Penetrating the Elusive Mechanism of Copper-Mediated Fluoromethylation in the Presence of Oxygen through the Gas-Phase Reactivity of Well-Defined [LCuO]+ Complexes with Fluoromethanes (CH(4–n)Fn, n = 1–3)

Nicole J. Rijs^*†, Patricio González-Navarrete^‡, Maria Schlangen^‡, and Helmut Schwarz^*‡

^‡ Institut für Chemie, Technische Universität Berlin, Straße des 17. Juni 115, 10623 Berlin, Germany

^† Institute of Nanotechnology, Karlsruhe Institute of Technology, Hermann-von-Helmholtz Platz 1, 76344 Eggenstein-Leopoldshafen, Germany

J. Am. Chem. Soc., Article ASAP

DOI: 10.1021/jacs.5b12972

http://pubs.acs.org/doi/abs/10.1021/jacs.5b12972

http://pubs.acs.org/doi/pdf/10.1021/jacs.5b12972

Abstract

Traveling wave ion mobility spectrometry (TWIMS) isomer separation was exploited to react the particularly well-defined ionic species [LCuO]⁺ (L = 1,10-phenanthroline) with the neutral fluoromethane substrates CH_(4–n)F_n (n = 1–3) in the gas phase.

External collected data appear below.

-- ==== Sys2Proof/Laws/PerInstr.lean ====
section
/-!
SUPPORT. Per instruction: the encoder's word is selected by the instruction's own row of the opcode map (spec/30_encoding.md
R75, R83). The masks and values of the map are a second account of the encodings, taken from the table, not from the encoder.
-/

namespace Sys2Proof.Laws.EncodedRow

/-- Some row of the opcode map has the instruction's mnemonic and selects the instruction's word. -/
def Statement (i : Instr) : Prop :=
  ∃ row ∈ opcodeMap, row.mnemonic = i.mnemonic ∧ row.selects (encode i) = true

/-- A row given by its mask, value and mnemonic. -/
theorem of_row {i : Instr} (mask value : Word) (name : String) (h : ⟨mask, value, name⟩ ∈ opcodeMap)
    (hn : name = i.mnemonic) (hw : encode i &&& mask = value) : Statement i :=
  ⟨_, h, hn, by simp [OpcodeRow.selects, hw]⟩

theorem halt : Statement (.halt) :=
  of_row 0xFFFF 0x0000 "HALT" (by decide) rfl (rfl)

theorem cls : Statement (.cls) :=
  of_row 0xFFFF 0x00E0 "CLS" (by decide) rfl (rfl)

theorem ret : Statement (.ret) :=
  of_row 0xFFFF 0x00EE "RET" (by decide) rfl (rfl)

theorem jp (nnn : Addr12) : Statement (.jp nnn) :=
  of_row 0xF000 0x1000 "JP_NNN" (by decide) rfl (by rw [encode, wordA_and_F000]; rfl)

theorem call (nnn : Addr12) : Statement (.call nnn) :=
  of_row 0xF000 0x2000 "CALL_NNN" (by decide) rfl (by rw [encode, wordA_and_F000]; rfl)

theorem seImm (x : RegIdx) (nn : Byte) : Statement (.seImm x nn) :=
  of_row 0xF000 0x3000 "SE_Vx__NN" (by decide) rfl (by rw [encode, wordXI_and_F000]; rfl)

theorem sneImm (x : RegIdx) (nn : Byte) : Statement (.sneImm x nn) :=
  of_row 0xF000 0x4000 "SNE_Vx__NN" (by decide) rfl (by rw [encode, wordXI_and_F000]; rfl)

theorem seReg (x y : RegIdx) : Statement (.seReg x y) :=
  of_row 0xF00F 0x5000 "SE_Vx__Vy" (by decide) rfl (by rw [encode, wordXYN_and_F00F]; rfl)

theorem ldImm (x : RegIdx) (nn : Byte) : Statement (.ldImm x nn) :=
  of_row 0xF000 0x6000 "LD_Vx__NN" (by decide) rfl (by rw [encode, wordXI_and_F000]; rfl)

theorem addImm (x : RegIdx) (nn : Byte) : Statement (.addImm x nn) :=
  of_row 0xF000 0x7000 "ADD_Vx__NN" (by decide) rfl (by rw [encode, wordXI_and_F000]; rfl)

theorem ldReg (x y : RegIdx) : Statement (.ldReg x y) :=
  of_row 0xF00F 0x8000 "LD_Vx__Vy" (by decide) rfl (by rw [encode, wordXYN_and_F00F]; rfl)

theorem orReg (x y : RegIdx) : Statement (.orReg x y) :=
  of_row 0xF00F 0x8001 "OR_Vx__Vy" (by decide) rfl (by rw [encode, wordXYN_and_F00F]; rfl)

theorem andReg (x y : RegIdx) : Statement (.andReg x y) :=
  of_row 0xF00F 0x8002 "AND_Vx__Vy" (by decide) rfl (by rw [encode, wordXYN_and_F00F]; rfl)

theorem xorReg (x y : RegIdx) : Statement (.xorReg x y) :=
  of_row 0xF00F 0x8003 "XOR_Vx__Vy" (by decide) rfl (by rw [encode, wordXYN_and_F00F]; rfl)

theorem addReg (x y : RegIdx) : Statement (.addReg x y) :=
  of_row 0xF00F 0x8004 "ADD_Vx__Vy" (by decide) rfl (by rw [encode, wordXYN_and_F00F]; rfl)

theorem subReg (x y : RegIdx) : Statement (.subReg x y) :=
  of_row 0xF00F 0x8005 "SUB_Vx__Vy" (by decide) rfl (by rw [encode, wordXYN_and_F00F]; rfl)

theorem shr (x y : RegIdx) : Statement (.shr x y) :=
  of_row 0xF00F 0x8006 "SHR_Vx" (by decide) rfl (by rw [encode, wordXYN_and_F00F]; rfl)

theorem subn (x y : RegIdx) : Statement (.subn x y) :=
  of_row 0xF00F 0x8007 "SUBN_Vx__Vy" (by decide) rfl (by rw [encode, wordXYN_and_F00F]; rfl)

theorem shl (x y : RegIdx) : Statement (.shl x y) :=
  of_row 0xF00F 0x800E "SHL_Vx" (by decide) rfl (by rw [encode, wordXYN_and_F00F]; rfl)

theorem sneReg (x y : RegIdx) : Statement (.sneReg x y) :=
  of_row 0xF00F 0x9000 "SNE_Vx__Vy" (by decide) rfl (by rw [encode, wordXYN_and_F00F]; rfl)

theorem ldI (nnn : Addr12) : Statement (.ldI nnn) :=
  of_row 0xF000 0xA000 "LD_I__NNN" (by decide) rfl (by rw [encode, wordA_and_F000]; rfl)

theorem jpV0 (nnn : Addr12) : Statement (.jpV0 nnn) :=
  of_row 0xF000 0xB000 "JP_V0__NNN" (by decide) rfl (by rw [encode, wordA_and_F000]; rfl)

theorem rnd (x : RegIdx) (nn : Byte) : Statement (.rnd x nn) :=
  of_row 0xF000 0xC000 "RND_Vx__NN" (by decide) rfl (by rw [encode, wordXI_and_F000]; rfl)

theorem drw (x y : RegIdx) (n : Nibble) : Statement (.drw x y n) :=
  of_row 0xF000 0xD000 "DRW_Vx__Vy__N" (by decide) rfl (by rw [encode, wordXYN_and_F000]; rfl)

theorem skp (x : RegIdx) : Statement (.skp x) :=
  of_row 0xF0FF 0xE09E "SKP_Vx" (by decide) rfl (by rw [encode, wordXI_and_F0FF]; rfl)

theorem sknp (x : RegIdx) : Statement (.sknp x) :=
  of_row 0xF0FF 0xE0A1 "SKNP_Vx" (by decide) rfl (by rw [encode, wordXI_and_F0FF]; rfl)

theorem ldVxDt (x : RegIdx) : Statement (.ldVxDt x) :=
  of_row 0xF0FF 0xF007 "LD_Vx__DT" (by decide) rfl (by rw [encode, wordXI_and_F0FF]; rfl)

theorem ldVxK (x : RegIdx) : Statement (.ldVxK x) :=
  of_row 0xF0FF 0xF00A "LD_Vx__K" (by decide) rfl (by rw [encode, wordXI_and_F0FF]; rfl)

theorem ldDtVx (x : RegIdx) : Statement (.ldDtVx x) :=
  of_row 0xF0FF 0xF015 "LD_DT__Vx" (by decide) rfl (by rw [encode, wordXI_and_F0FF]; rfl)

theorem ldStVx (x : RegIdx) : Statement (.ldStVx x) :=
  of_row 0xF0FF 0xF018 "LD_ST__Vx" (by decide) rfl (by rw [encode, wordXI_and_F0FF]; rfl)

theorem addI (x : RegIdx) : Statement (.addI x) :=
  of_row 0xF0FF 0xF01E "ADD_I__Vx" (by decide) rfl (by rw [encode, wordXI_and_F0FF]; rfl)

theorem ldF (x : RegIdx) : Statement (.ldF x) :=
  of_row 0xF0FF 0xF029 "LD_F__Vx" (by decide) rfl (by rw [encode, wordXI_and_F0FF]; rfl)

theorem ldB (x : RegIdx) : Statement (.ldB x) :=
  of_row 0xF0FF 0xF033 "LD_B__Vx" (by decide) rfl (by rw [encode, wordXI_and_F0FF]; rfl)

theorem dumpRegs (x : RegIdx) : Statement (.dumpRegs x) :=
  of_row 0xF0FF 0xF055 "LD__I___Vx" (by decide) rfl (by rw [encode, wordXI_and_F0FF]; rfl)

theorem loadRegs (x : RegIdx) : Statement (.loadRegs x) :=
  of_row 0xF0FF 0xF065 "LD_Vx___I" (by decide) rfl (by rw [encode, wordXI_and_F0FF]; rfl)

end Sys2Proof.Laws.EncodedRow
end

Experimentally, the monofluoromethane substrate (n = 1) undergoes both hydrogen-atom transfer, forming the copper hydroxide complex [LCuOH]^•+ and concomitantly a CH₂F^• radical, and oxygen-atom transfer, yielding the observable ionic product [LCu]⁺ plus the neutral oxidized substrate [C,H_3,O,F]. DFT calculations reveal that the mechanism for both product channels relies on the initial C–H bond activation of the substrate. Compared to nonfluorinated methane, the addition of fluorine to the substrate assists the reactivity through a lowering of the C–H bond energy and reaction preorganization (through noncovalent interaction in the encounter complex). A two-state reactivity scenario is mandatory for the oxidation, which competitively results in the unusual fluoromethanol product, CH₂FOH, or the decomposed products, CH₂O and HF, with the latter channel being kinetically disfavored. Difluoromethane (n = 2) is predicted to undergo the analogous reactions at room temperature, although the reactions are less favored than those of monofluoromethane. The reaction of trifluoromethane (n = 3, fluoroform) through C–H activation is kinetically hindered under ambient conditions but might be expected to occur in the condensed phase upon heating or with further lowering of reaction barriers through templation with counterions, such as potassium. Overall, formation of CH_(3–n)F_n^• and CH_(3–n)F_nOH occurs under relatively gentle energetic conditions, which sheds light on their potential as reactive intermediates in fluoromethylation reactions mediated by copper in the presence of oxygen.